GOAL OF THE EXERCISE
Please give an exact copy of every line from the one holding "dischargeTimer := none" through the final line of the records below.

Saved entries:
-- ==== Sys2Proof/Certificates/Slice0/Obligations.lean ====
section
/-! DEFINITION. The statements about the part, family by family. Every one is about `exec` or `step`, or about one of the
operations a completion is made of; none assumes a run from reset. -/

open Sys2Proof Sys2Proof.Machine

/-! ### The queue, and the standing facts -/

/-- A step takes the command at the front of the queue and runs it on the state with the queue's rest; with no command
waiting the part idles, which is the model's choice (log entry 4). -/
def Obligations.StepTakesTheFrontCommand : Prop :=
  (∀ (c : Instr) (rest : List Instr) (s : State), s.pending = c :: rest → step s = exec c { s with pending := rest }) ∧
  ∀ s : State, s.pending = [] → step s = .next s

/-- Every command answers a next state in every state, and leaves the queue as it found it. That an expiry or a completion
that cannot occur, and operands that no row admits, answer one too is the model's choice (log entries 5 and 13). -/
def Obligations.EveryCommandAnswersANextState : Prop :=
  ∀ (c : Instr) (s : State), ∃ t, exec c s = .next t ∧ t.pending = s.pending

/-- Every standing fact holds right after reset release, and every register holds the value the spec gives it then. That memory
lists nothing, and that the lines are at rest and the straps (and with them the region base) 0, is the model's choice (log
entries 2 and 3). -/
def Obligations.StandingFactsAtReset : Prop :=
  Memory.wf State.reset.mem = true ∧ DriveBounded State.reset ∧ HolderSound State.reset.sq ∧
  TimersSound State.reset.sq ∧ JournalSound State.reset.fj ∧ CaptureSound State.reset.cap ∧ WaitingSound State.reset ∧
  ArcInputsSound State.reset ∧ StrikesSound State.reset ∧ ChannelsSound State.reset.td.channels ∧
  MismatchSound State.reset.mu ∧ State.reset.lt.effective.inRange ∧
  State.reset.td = {
    frameOpen := false
    latches := Vector.replicate 30 0
    marks := Vector.replicate 30 false
    frameSeq := 0
    lastSeq := 0
    frameSeen := false
    abandoned := 0
    discarded := 0
    orphans := 0
    pendingSnapshot := none
    frameTimer := none
    telemetryLost := true
    channels := State.reset.td.channels } ∧
  (∀ c : Fin 30, State.reset.td.channels[c] = {
    value := 0
    faults := 0
    failed := false
    present := false
    required := true
    signed := false
    fraction := State.reset.td.channels[c].fraction
    derateOpen := State.reset.td.channels[c].derateOpen }) ∧
  (∀ c : Fin 30, 18 ≤ c.val → c.val ≤ 28 →
    State.reset.td.channels[c].fraction = 4096 ∧ State.reset.td.channels[c].derateOpen = false) ∧
  (∀ c : Fin 30, State.reset.lt.effective.channels[c] = {
    slot := 0
    offset := 0
    width := 0
    signed := false
    present := false
    required := true
    scale := 1
    shift := 0
    trip := if 18 ≤ c.val ∧ c.val ≤ 28 then 850 else 0 }) ∧
  (∀ i : Fin 16,
    State.reset.lt.effective.modulesCurve[i] = { refined := false, value := 4096, block := 0 } ∧
    State.reset.lt.effective.coolantCurve[i] = { refined := false, value := 4096, block := 0 } ∧
    State.reset.lt.effective.filterCurve[i] = { refined := false, value := 4096, block := 0 }) ∧
  (∀ f : Fin 64, State.reset.lt.effective.fine[f] = 4096) ∧
  (∀ n : Fin 32, State.reset.lt.effective.summary[n] = { mapped := false, bit := 0, sense := false }) ∧
  State.reset.lt.effective.general = {
    prlim := 200
    pfmin := 500
    rho2trip := 164
    vswrPersist := 3
    rho2mod := 410
    modPersist := 5
    modFmin := 50
    rise := 16
    holdMax := 40
    flowMin := 300
    flowFrames := 20
    flowHyst := 20
    thyst := 50
    fp := 3
    quench := 100
    strikeLimit := 4
    window := 60
    settle := 500
    discharge := 500
    frameTimeout := 10
    autoThermal := false
    autoCooling := false
    autoInterlock := false
    gateLimit := 2
    bModule := 500
    bCoolant := 300
    bFilter := 400
    attentionMask := 0x000003FE
    triggerMask := 0x000007FE
    pattern := 0 } ∧
  State.reset.lt.pendingSet = {
    channels := Vector.replicate 30 none
    general := Vector.replicate 13 none
    modulesCurve := Vector.replicate 16 none
    coolantCurve := Vector.replicate 16 none
    filterCurve := Vector.replicate 16 none
    fine := Vector.replicate 64 none
    summary := Vector.replicate 32 none } ∧
  State.reset.du = { thermal := false, hot := Vector.replicate 8 false, flowCounter := 0, cooling := false } ∧
  State.reset.mu = {
    v := 4095
    foldbackOpen := false
    outputCounter := 0
    moduleCounters := Vector.replicate 8 0
    admission := Vector.replicate 8 { gated := false, hot := false, mismatch := false, sensor := false } } ∧
  State.reset.cu = {
    g := 4095
    c := 4095
    e := 0
    cm := Vector.replicate 8 4095
    em := Vector.replicate 8 0
    evaluation := none } ∧
  State.reset.am = {
    inputs := Vector.replicate 3 { filter := .idle, stuckTimer := none, stuck := false }
    strikes := [] } ∧
  State.reset.sq = {
    state := .off
    destination := .empty
    settleTimer := none
    quenchTimer := none
    dischargeTimer := none
    waiting := false
    primary := none
    secondary := [] } ∧
  State.reset.fj = {
    records := []
    nextSeq := 0
    overflow := 0
    foldbackRef := none
    derateRefs := Vector.replicate 11 none
    owner := .free
    readLatches := Vector.replicate 4 none
    attention := false } ∧
  State.reset.cap = {
    state := .idle
    mode := .single
    pattern := 0
    recordSize := 1
    capacity := 2048
    postCount := 0
    postRemaining := 0
    ring := []
    preTrigger := 0
    cursorCp := 0
    cursorSp := 0 } ∧
  State.reset.bp = {
    regionBase := 0
    stagingCp := none
    stagingSp := none
    heldReads := []
    expiryCount := 0
    expiryFlag := false
    misuseCount := 0
    lastMisuse := 0
    lastRequest := none } ∧
  State.reset.msCounter = 0

/-- Every step keeps the shared SRAM in its canonical form. -/
def Obligations.StepsKeepMemoryCanonical : Prop :=
  ∀ s t : State, s.mem.wf = true → step s = .next t → t.mem.wf = true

SOLVED PROBLEM
    dischargeTimer := none
    waiting := false
    primary := none
    secondary := [] } ∧
  State.reset.fj = {
    records := []
    nextSeq := 0
    overflow := 0
    foldbackRef := none
    derateRefs := Vector.replicate 11 none
    owner := .free
    readLatches := Vector.replicate 4 none
    attention := false } ∧
  State.reset.cap = {
    state := .idle
    mode := .single
    pattern := 0
    recordSize := 1
    capacity := 2048
    postCount := 0
    postRemaining := 0
    ring := []
    preTrigger := 0
    cursorCp := 0
    cursorSp := 0 } ∧
  State.reset.bp = {
    regionBase := 0
    stagingCp := none
    stagingSp := none
    heldReads := []
    expiryCount := 0
    expiryFlag := false
    misuseCount := 0
    lastMisuse := 0
    lastRequest := none } ∧
  State.reset.msCounter = 0

/-- Every step keeps the shared SRAM in its canonical form. -/
def Obligations.StepsKeepMemoryCanonical : Prop :=
  ∀ s t : State, s.mem.wf = true → step s = .next t → t.mem.wf = true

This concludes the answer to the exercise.